◆ WORK TASK
All that is wanted is a word-for-word copy of the data from its first line to the line containing "grid otherwise. -/", both included.

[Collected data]
╭──

-- ==== Sys2Proof/Laws/PerInstr.lean ====
section
/-! SUPPORT. A family of laws with one lemma per instruction: how many words it has (R64, R66, R67). -/

namespace Sys2Proof.Laws.WordCount

/-- An instruction has a second word exactly when it is of format SX; an event has no word at all. -/
def Statement (i : Instr) : Prop :=
  match encode i with
  | some (.scalarX _ _) => i.isSX = true
  | some (.scalar _) => i.isSX = false
  | some (.lane _) => i.isSX = false
  | some (.micro _) => i.isSX = false
  | none => i.isSX = false
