-- ==== Sys2Proof/Tests/Slice0.lean ====
section
/-! SUPPORT. Small tests: ill-formed terms that each check refuses, words written out from the spec's encodings, and for each
statement a state and operands that meet its hypotheses, clause by clause. -/

namespace Sys2Proof.Tests

open Sys2Proof.Machine Sys2Proof.Safety

set_option Elab.async false

/-! A small state: the placed group of grid 1 issues; page 0x20000 is writable and DC, and page 0x30000 is of host memory,
writable and SC. -/

/-- The state. -/
def st : State :=
  let s := State.reset.withFetchWord 64 0
  let s := writeNat s 0xE010 8 (2 ^ 63 + 2 ^ 62 + 2 ^ 58 + 3 * 4096 + 0x260)
  let s := writeNat s 0xE018 8 (2 ^ 63 + 2 ^ 62 + 2 ^ 59 + (2 * 2 ^ 34 + 4) * 4096 + 0x260)
  { s with cur := ⟨keyOf 1 0, none⟩ }

/-- The issuing group otherwise. -/
def grp (f : Group → Group) : State := st.setGroup (f st.group)
/-- Its grid otherwise. -/
def grd (f : Grid → Grid) : State := st.putGrid 1 (f (st.gridAt 1))
/-- Its team otherwise, in the matrix role. -/
def tem (f : Team → Team) : State := (grp fun g => { g with role := .matrix }).putTeam (keyOf 1 0) (f st.team)
/-- It issues as split 0, in a clause of one instruction. -/
def lan (f : Group → Group) : State :=
  let s := State.reset.withFetchWord 96 0
  let s := { s with mem := st.mem, ctl := st.ctl, cur := ⟨keyOf 1 0, some 0⟩ }
  s.setGroup (f s.group)

/-- A pair is its first part and the rest. -/
theorem pair_eq {α β : Type} {x : α × β} {a : α} (h : x.1 = a) : x = (a, x.2) := by cases x; simp_all

/-! Every statement's hypotheses. -/

theorem test_scalarArithmetic : Free st [0, 0, 0] ∧ Free st [63, 63, 63] := ⟨rfl, rfl⟩

theorem test_logicAndShift : Free st [63, 0, 1] ∧ (Instr.shl ⟨63, 0, 1, 1⟩).wf = true ∧ (Instr.shr ⟨63, 0, 1, 3⟩).wf = true ∧
    (Instr.rotl ⟨63, 0, 1, 0⟩).wf = true := by decide +kernel

theorem test_bitFieldAndImmediate : Free st [63, 0, 1] ∧ (Instr.shli ⟨63, 0, 31, 1⟩).wf = true ∧
    (Instr.shri ⟨63, 0, 63, 0⟩).wf = true := by decide +kernel

theorem test_compareAndSelect : Free st [63, 0, 1] ∧ (8 : BitVec 7).toNat ≥ 8 ∧ st.group.flagSet 0 = false ∧
    (grp fun g => { g with flagSoft := 0x800 }).group.flagSet (19 - 8) = true ∧ (15 : BitVec 7).toNat ∈ [6, 7, 14, 15] := by
  decide +kernel

theorem test_controlTransfer : Free st [0] ∧ Free st [63, 0] ∧ (6 : BitVec 5).toNat ≤ 6 ∧ 8 ≤ (8 : BitVec 5).toNat ∧
    (19 : BitVec 5).toNat ≤ 19 ∧ (20 : BitVec 5).toNat ≥ 20 ∧ (2 : BitVec 32).toNat % 4 ≠ 0 := by decide +kernel

/-- LRUN with a free place, LRUN with four programs queued, LSYNC in user and handler state, LRUN beyond 2^32 and misaligned. -/
theorem test_laneProgram :
    (Free st [0] ∧ ((st.group.readS 0).toNat + (0x7FFFFFFC : BitVec 32).toInt) % 2 ^ 56 < 2 ^ 32 ∧
      ((st.group.readS 0).toNat + (0x7FFFFFFC : BitVec 32).toInt) % 2 ^ 56 % 4 = 0 ∧ ¬4 ≤ st.group.laneQ.length) ∧
    4 ≤ (grp fun g => { g with laneQ := List.replicate 4 ⟨0, 0, 0⟩ }).group.laneQ.length ∧
    (st.group.laneQ = [] ∧ st.group.laneOps = []) ∧
    (let g := (grp fun g => { g with handler := true }).group
     g.handler = true ∧ g.handlerQ = [] ∧ ∀ o ∈ g.laneOps, o.split ≠ 4) ∧
    (∀ v ∈ [0xFFFFFFFF, 2], let s := grp fun g => g.writeS 1 (BitVec.ofNat 64 v)
     let l := ((s.group.readS 1).toNat + (1 : BitVec 32).toInt) % 2 ^ 56
     Free s [1] ∧ s.cur.lane = none ∧ TrapsToHandler s ∧ (2 ^ 32 ≤ l ∨ l % 4 ≠ 0)) := by decide +kernel

/-- The group in handler state, in user mode, or with values of its own. -/
def hnd : State := grp fun g => { g with handler := true }
/-- The same in user mode, outside handler state. -/
def usr : State := grp fun g => { g with priv := false }

/-- FWAIT: every flag clear, one of them set, all of them set. -/
theorem test_flags : Free st [] ∧ (0xFFF : BitVec 12) ≠ 0 ∧
    (∀ n, n < 12 → (0xFFF : BitVec 12).getLsbD n = true → st.group.flagSet n = false) ∧
    (let g := (grp fun g => { g with flagSoft := 0x800 }).group
     (∃ n, n < 12 ∧ (0xFFF : BitVec 12).getLsbD n = true ∧ g.flagSet n = true) ∧
      ∃ n, n < 12 ∧ (0xFFF : BitVec 12).getLsbD n = true ∧ g.flagSet n = false) ∧
    (let g := (grp fun g => { g with flagCount := [(0, 64)], flagSoft := 0xFFE }).group
     ∀ n, n < 12 → (0xFFF : BitVec 12).getLsbD n = true → g.flagSet n = true) := by decide +kernel

/-- CSR accesses that are allowed. -/
theorem test_csr_open : r131open st.group 0x39 ∧ r131open hnd.group 0x47 ∧ 0x47 ∈ r99writable ++ r99readOnly ∧
    ¬r131bad 0x47 0 ∧ 0 ∈ r99writable ∧ ¬r131bad 0 6 ∧ ¬r131bad 5 0xF ∧ Free st [63] ∧ Free st [63, 0] := by decide +kernel

/-- A number that is none, a system register in user mode, a K register outside handler state, a read-only register. -/
theorem test_csr_trap :
    (Free st [0, 0] ∧ st.cur.lane = none ∧ TrapsToHandler st ∧ 0x7F ∉ r99writable ++ r99readOnly) ∧
    (TrapsToHandler usr ∧ 0x38 ∈ r99writable ++ r99readOnly ∧ ¬r131open usr.group 0x38 ∧ ¬r131open st.group 0x40) ∧
    (r131open st.group 1 ∧ 1 ∈ r99readOnly) := by decide +kernel

/-- Values that field maps forbid. -/
theorem test_csr_bad : r131bad 0 0 ∧ r131bad 0 7 ∧ r131bad 3 127 ∧ r131bad 5 3 ∧ r131bad 5 517 := by decide +kernel

theorem test_trapEntry : TrapsToHandler st ∧ st.cur.lane = none ∧ Free st [] ∧ TrapsToHandler (lan id) ∧
    (lan id).cur.lane = some 0 := by decide +kernel

/-- A trap in handler state, TRET.abort, the instructions forbidden there, and a grid without a trap vector. -/
theorem test_trapEnds :
    (hnd.group.handler = true ∧ hnd.group.handlerQ = [] ∧ hnd.group.hsplit.valid = false ∧ hnd.group.scalarOps = [] ∧
      hnd.cur.lane = none ∧ Free hnd [0, 0, 0]) ∧
    (let s := grd fun g => { g with record := { g.record with trapVec := 0 } }
     s.group.handler = false ∧ s.grid.record.trapVec = 0) := by decide +kernel

/-- The handler of a group of 16 registers whose record in its save area lies in page 0x20000. -/
def prk : State :=
  let s := grd fun x => { x with record := { x.record with savePool := 2 ^ 56 - 487424 } }
  s.setGroup { s.group with handler := true, alloc := 16 }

╰──

◆ WRITTEN ANSWER
-- ==== Sys2Proof/Laws/PerInstr.lean ====
section
/-! SUPPORT. A family of laws with one lemma per instruction: how many words it has (R64, R66, R67). -/

namespace Sys2Proof.Laws.WordCount

/-- An instruction has a second word exactly when it is of format SX; an event has no word at all. -/
def Statement (i : Instr) : Prop :=
  match encode i with
  | some (.scalarX _ _) => i.isSX = true
  | some (.scalar _) => i.isSX = false
  | some (.lane _) => i.isSX = false
  | some (.micro _) => i.isSX = false
  | none => i.isSX = false
-- ==== Sys2Proof/Tests/Slice0.lean ====
section
/-! SUPPORT. Small tests: ill-formed terms that each check refuses, words written out from the spec's encodings, and for each
statement a state and operands that meet its hypotheses, clause by clause. -/

namespace Sys2Proof.Tests

open Sys2Proof.Machine Sys2Proof.Safety

set_option Elab.async false

/-! A small state: the placed group of grid 1 issues; page 0x20000 is writable and DC, and page 0x30000 is of host memory,
writable and SC. -/

/-- The state. -/
def st : State :=
  let s := State.reset.withFetchWord 64 0
  let s := writeNat s 0xE010 8 (2 ^ 63 + 2 ^ 62 + 2 ^ 58 + 3 * 4096 + 0x260)
  let s := writeNat s 0xE018 8 (2 ^ 63 + 2 ^ 62 + 2 ^ 59 + (2 * 2 ^ 34 + 4) * 4096 + 0x260)
  { s with cur := ⟨keyOf 1 0, none⟩ }

/-- The issuing group otherwise. -/
def grp (f : Group → Group) : State := st.setGroup (f st.group)
/-- Its grid otherwise. -/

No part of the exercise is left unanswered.